#### [Work required]
Only the lines from the one containing "detail : Nat" through the one containing "waiting : Option Nat" should be printed, exactly as they appear below, with both ends included.

#### [Records for the task]
-- ==== Sys2Proof/Machine/TypesStart.lean ====
section
/-!
DEFINITION. Sys2Proof/Machine/TypesStart.lean: the state of starts, the start ledger and self-test, as plain data.
-/

namespace Sys2Proof.Machine

/-- A step entry of a start record (R468); `base` is the course of the epoch in force at its beginning. -/
structure StepRec where
  outcome : Nat
  detail : Nat
  items : Nat
  start : Nat
  courses : Nat
  base : Nat
  deriving DecidableEq, Repr

/-- A start record (R468); `base` is the course of the epoch in force at its FIRST_STAMP. -/
structure StartRec where
  seq : Nat
  cause : Nat
  lifecycle : Nat
  firmware : Nat
  first : Nat
  alternates : Nat
  outcome : Nat
  failed : Nat
  steps : List StepRec
  base : Nat
  deriving DecidableEq, Repr

/-- The start sequence and the start ledger (R464 to R472): the step running, 1 to 13 (0 none; 14 complete; 15 halted; 16 boot
ROM recovery); a start that waits before S01, by its cause; the records, oldest first, of the ring of 64; failure counts by
item, 256 times the kind plus the instance; items whose counts are to be cleared at the next start; items disabled, mapped out
or retired in this start; rooms whose start at S13 has begun without an end; the room keys' copies not yet tried at S13;
failures of S09 in a row; at S13, once the images are checked, the rooms that are still to be brought online one at a time. -/
structure Start where
  step : Nat
  waiting : Option Nat
  ledger : List StartRec
  counts : Tbl Nat
  clears : List Nat
  items : Nat
  roomsBegun : List Nat
  s09fails : Nat
  roomsLeft : Option (List Nat)
  deriving DecidableEq, Repr

/-- A slice (R474): its kind, region, SOURCE_UNIT and, of a spare rank, the segment. -/
structure Slice where
  kind : Nat
  region : Nat
  unit : Nat
  seg : Nat
  deriving DecidableEq, Repr

/-- The self-test engine (R473 to R478): the slice that runs and when it began; why it is to be aborted at the next boundary; when
the last slice began; a failed slice whose effect the next boundary brings; the slices run and failed of the round, the round's
start and the rounds completed; the report by kind; regions whose sensors are disregarded. -/
structure SelfTest where
  running : Option (Slice × Nat)
  aborting : Option Nat
  last : Nat
  failed : Option (Slice × Nat × Nat)
  done : List Slice
  fails : Nat
  since : Nat
  rounds : Nat
  report : List Nat
  deaf : List Nat
  deriving DecidableEq, Repr

end Sys2Proof.Machine
end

#### [Worked solution]
  detail : Nat
  items : Nat
  start : Nat
  courses : Nat
  base : Nat
  deriving DecidableEq, Repr

/-- A start record (R468); `base` is the course of the epoch in force at its FIRST_STAMP. -/
structure StartRec where
  seq : Nat
  cause : Nat
  lifecycle : Nat
  firmware : Nat
  first : Nat
  alternates : Nat
  outcome : Nat
  failed : Nat
  steps : List StepRec
  base : Nat
  deriving DecidableEq, Repr

/-- The start sequence and the start ledger (R464 to R472): the step running, 1 to 13 (0 none; 14 complete; 15 halted; 16 boot
ROM recovery); a start that waits before S01, by its cause; the records, oldest first, of the ring of 64; failure counts by
item, 256 times the kind plus the instance; items whose counts are to be cleared at the next start; items disabled, mapped out
or retired in this start; rooms whose start at S13 has begun without an end; the room keys' copies not yet tried at S13;
failures of S09 in a row; at S13, once the images are checked, the rooms that are still to be brought online one at a time. -/
structure Start where
  step : Nat
  waiting : Option Nat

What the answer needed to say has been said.